The crisis that began during the financial crash of 2008 is still unfolding. What began as a banking collapse was turned into a crisis of living standards and the democratic system. Popular support for privatisation and austerity collapsed long ago, but our political class continues to prioritise assets and profits above all else. Faced with historically speaking moderate social democratic alternatives, such as the 2017 Labour Party manifesto, they react like an immune system swarming to destroy a virus. The unsurprising result is that the far right is ascendent, and now within touching distance of power. It is using the same tool, social media, that seemed so liberatory 15 years ago, to fuel their agenda of hate and division.

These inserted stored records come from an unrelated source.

-- ==== Sys2Proof/Proofs/StrikeRequests.lean ====
section
/-! PROOF. What a strike request comes to (04 R68, R69, R71). `State.mayStrike` and `State.strikeStarts` name the two tests that a
request meets, as the manual words them; the model's Boolean tests are read as these once. An equation for each way a request ends then
gives each clause of the obligation. -/

namespace Sys2Proof.Machine

/-! ## A record and its stroke after a rewrite -/

theorem State.record_modRecord (s : State) (x y : Target) {f : Record → Record} (hf : ∀ r, (f r).target = r.target) :
    (s.modRecord x f).record y = if y = x then (s.record y).map f else s.record y := by
  have hp : (fun r => decide (r.target = y)) ∘ (fun r => if r.target = x then f r else r) = fun r => decide (r.target = y) := by
    funext r
    by_cases hr : r.target = x <;> simp [hr, hf]
  unfold State.record State.modRecord
  rw [List.find?_map, hp]
  cases hy : s.table.find? (fun r => decide (r.target = y)) with
  | none => simp
  | some r =>
    have hr : r.target = y := by simpa using List.find?_some hy
    by_cases e : y = x <;> simp [hr, e]

theorem State.stroke_of_table {s t : State} (h : t.table = s.table) (a : Addr) : t.stroke a = s.stroke a := by
  unfold State.stroke State.record
  rw [h]

theorem State.record_setStroke (s : State) (a : Addr) (k : Stroke) (y : Target) :
    (s.setStroke a k).record y =
      if y = .output a then (s.record y).map fun r => { r with stroke := some k } else s.record y :=
  s.record_modRecord _ y fun _ => rfl

theorem State.stroke_setStroke_same {s : State} {a : Addr} (h : (s.record (.output a)).isSome) (k : Stroke) :
    (s.setStroke a k).stroke a = some k := by
  obtain ⟨r, hr⟩ := Option.isSome_iff_exists.1 h
  simp [State.stroke, State.record_setStroke, hr]

theorem State.stroke_setStroke_of_ne {s : State} {a b : Addr} (h : b ≠ a) (k : Stroke) : (s.setStroke a k).stroke b = s.stroke b := by
  simp [State.stroke, State.record_setStroke, h]

theorem State.record_isSome_of_timesAt {s : State} {a : Addr} {k : Strike} (h : s.timesAt a = some k) :
    (s.record (.output a)).isSome := by
  obtain ⟨r, hr, -⟩ := Option.bind_eq_some_iff.1 h
  exact Option.isSome_of_eq_some hr

/-! ## The tests of a request -/

/-- R68: the engine is READY, the output's port ACTIVE and the supply GOOD. -/
def State.mayStrike (s : State) (a : Addr) : Prop :=
  s.engine = .ready ∧ s.portActive a.port = true ∧ s.supply.state = .good

/-- R68, R69: a request that is not shed finds its output IDLE and its load within the port's budget. -/
def State.strikeStarts (s : State) (a : Addr) : Prop :=
  s.mayStrike a ∧ s.stroke a = some .idle ∧
    ∃ pt e, s.ports[a.port]? = some pt ∧ s.portEntry a.port = some e ∧ pt.load + pt.admitted + s.strikeLoad a ≤ e.budget

theorem State.loadFits_iff {s : State} {p load : Nat} :
    s.loadFits p load = true ↔
      ∃ pt e, s.ports[p]? = some pt ∧ s.portEntry p = some e ∧ pt.load + pt.admitted + load ≤ e.budget := by
  unfold State.loadFits
  cases s.ports[p]? with
  | none => simp
  | some pt => cases s.portEntry p <;> simp

theorem State.ready_and_drivable_iff {s : State} {a : Addr} : (s.ready && s.drivable a) = true ↔ s.mayStrike a := by
  simp [State.ready, State.drivable, State.supplyGood, State.mayStrike, State.engine]

theorem State.startable_iff {s : State} {a : Addr} (h : s.mayStrike a) : s.startable a = true ↔ s.strikeStarts a := by
  simp [State.startable, State.strikeStarts, State.loadFits_iff, h]

/-! ## The ways a request ends -/

theorem requestStrike_of_not_mayStrike {s : State} {a : Addr} (h : ¬ s.mayStrike a) :
    requestStrike a s = s.bump .strikesShed := by
  rw [← State.ready_and_drivable_iff] at h
  simp [requestStrike, h]

theorem requestStrike_of_strikeStarts {s : State} {a : Addr} (h : s.strikeStarts a) : requestStrike a s = startStroke a s := by
  have hm := State.ready_and_drivable_iff.2 h.1
  have hs := (State.startable_iff h.1).2 h
  simp [requestStrike, hm, hs]

theorem requestStrike_of_not_strikeStarts {s : State} {a : Addr} (hm : s.mayStrike a) (h : ¬ s.strikeStarts a) :
    requestStrike a s = queueStrike a s := by
  rw [← State.startable_iff hm] at h
  rw [← State.ready_and_drivable_iff] at hm
  simp [requestStrike, hm, h]

theorem startStroke_of_timesAt {s : State} {a : Addr} {k : Strike} (h : s.timesAt a = some k) :
    startStroke a s =
      ((s.setStroke a (.striking (s.now + k.stroke))).addLoad a.port (s.strikeLoad a)).bump .strikesStarted := by
  unfold startStroke
  rw [h]

/-- R71: an output that is already queued is counted as merged, at a full queue too. -/
theorem queueStrike_of_queued {s : State} {a : Addr} (h : ∃ e ∈ s.sched.queue, e.out = a) :
    queueStrike a s = s.bump .strikesMerged := by
  simp [queueStrike, h]

theorem queueStrike_of_full {s : State} {a : Addr} (h : ¬ ∃ e ∈ s.sched.queue, e.out = a) (hf : 64 ≤ s.sched.queue.length) :
    queueStrike a s = s.bump .strikesShed := by
  simp [queueStrike, h, Config.strikeQueueSize, hf]

theorem queueStrike_of_room {s : State} {a : Addr} (h : ¬ ∃ e ∈ s.sched.queue, e.out = a) (hf : s.sched.queue.length < 64) :
    queueStrike a s = { s with sched := { s.sched with queue := s.sched.queue ++ [{ out := a, joined := s.now }] } } := by
  simp [queueStrike, h, Config.strikeQueueSize, Nat.not_le.2 hf]

/-! ## What each way leaves as it was -/

/-- A request that does not start reaches no stroke and no port. -/
theorem requestStrike_only_of_not_strikeStarts {s : State} {a : Addr} (h : ¬ s.strikeStarts a) :
    Only [.sched, .counters] s (requestStrike a s) := by
  by_cases hm : s.mayStrike a
  · rw [requestStrike_of_not_strikeStarts hm h]
    exact queueStrike_only a s
  · rw [requestStrike_of_not_mayStrike hm]
    exact (bump_only s _).mono

theorem startStroke_stroke_same {s : State} {a : Addr} {k : Strike} (h : s.timesAt a = some k) :
    (startStroke a s).stroke a = some (.striking (s.now + k.stroke)) := by
  rw [startStroke_of_timesAt h]
  exact State.stroke_setStroke_same (State.record_isSome_of_timesAt h) _

theorem startStroke_stroke_of_ne {s : State} {a b : Addr} (hb : b ≠ a) : (startStroke a s).stroke b = s.stroke b := by
  cases h : s.timesAt a with
  | none => simp [startStroke, h]
  | some k =>
    rw [startStroke_of_timesAt h]
    exact State.stroke_setStroke_of_ne hb _

theorem requestStrike_stroke_of_ne {s : State} {a b : Addr} (hb : b ≠ a) : (requestStrike a s).stroke b = s.stroke b := by
  by_cases h : s.strikeStarts a
  · rw [requestStrike_of_strikeStarts h, startStroke_stroke_of_ne hb]
  · exact State.stroke_of_table (requestStrike_only_of_not_strikeStarts h).table b

/-- Settles O25, a clause from the equation of its way. -/
theorem aStrikeRequestEndsInOneOfFourWays : Obligations.AStrikeRequestEndsInOneOfFourWays := by
  intro a s k hk
  refine ⟨fun hs => ?started, fun hs => ?frame, fun hm => ?shed, fun hm hs hq => ?merged, fun hm hs hq hf => ?full,
    fun hm hs hq hf => ?joined, fun b hb => requestStrike_stroke_of_ne hb⟩
  case started =>
    rw [requestStrike_of_strikeStarts hs]
    refine ⟨startStroke_stroke_same hk, (startStroke_only a s).sched, ?_⟩
    rw [startStroke_of_timesAt hk]
    rfl
  case frame =>
    have ho := requestStrike_only_of_not_strikeStarts hs
    exact ⟨ho.table, ho.ports⟩
  case shed =>
    rw [requestStrike_of_not_mayStrike hm]
    exact ⟨rfl, rfl⟩
  case merged =>
    rw [requestStrike_of_not_strikeStarts hm hs, queueStrike_of_queued hq]
    exact ⟨rfl, rfl⟩
  case full =>
    rw [requestStrike_of_not_strikeStarts hm hs, queueStrike_of_full hq hf]
    exact ⟨rfl, rfl⟩
  case joined =>
    rw [requestStrike_of_not_strikeStarts hm hs, queueStrike_of_room hq hf]
    exact ⟨rfl, rfl⟩

end Sys2Proof.Machine
end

On the bread and butter issues, on the climate crisis, and on the great moral test of our time – the Gaza genocide – Labour and Conservative governments have offered no meaningful solutions. Instead, they outbid each other on how long they can lock up those who complain. As organisers of the 2010 student movement, much of our time was spent calling for and justifying direct action – arguing that when the normal democratic system fails, other means become legitimate. Since then, the democratic system has done nothing but fail, but politics has become more authoritarian. If the student protests had taken place under the Starmer government, we would probably have ended up in prison, alongside Palestine Action and Just Stop Oil. If David Lammy gets his way, we might not even get a jury trial. 

The need for a genuine alternative has never been more pressing, and by necessity it must be contiguous with the mass movements that have come before. The anti-austerity movement was heavily influenced by the anti-war movement of the early 2000s and the alter-globalisation movements of the 1990s. Those carried on into the anti austerity movement, Corbyn’s Labour, the climate movement, and now into the emergence of a new electoral left. That is why it is worth pausing and remembering the 2010 student movement. Whatever its limitations, its wild enthusiasm, disruptive fervour, and rampant disdain for the status quo was, and still is, is the antidote we need.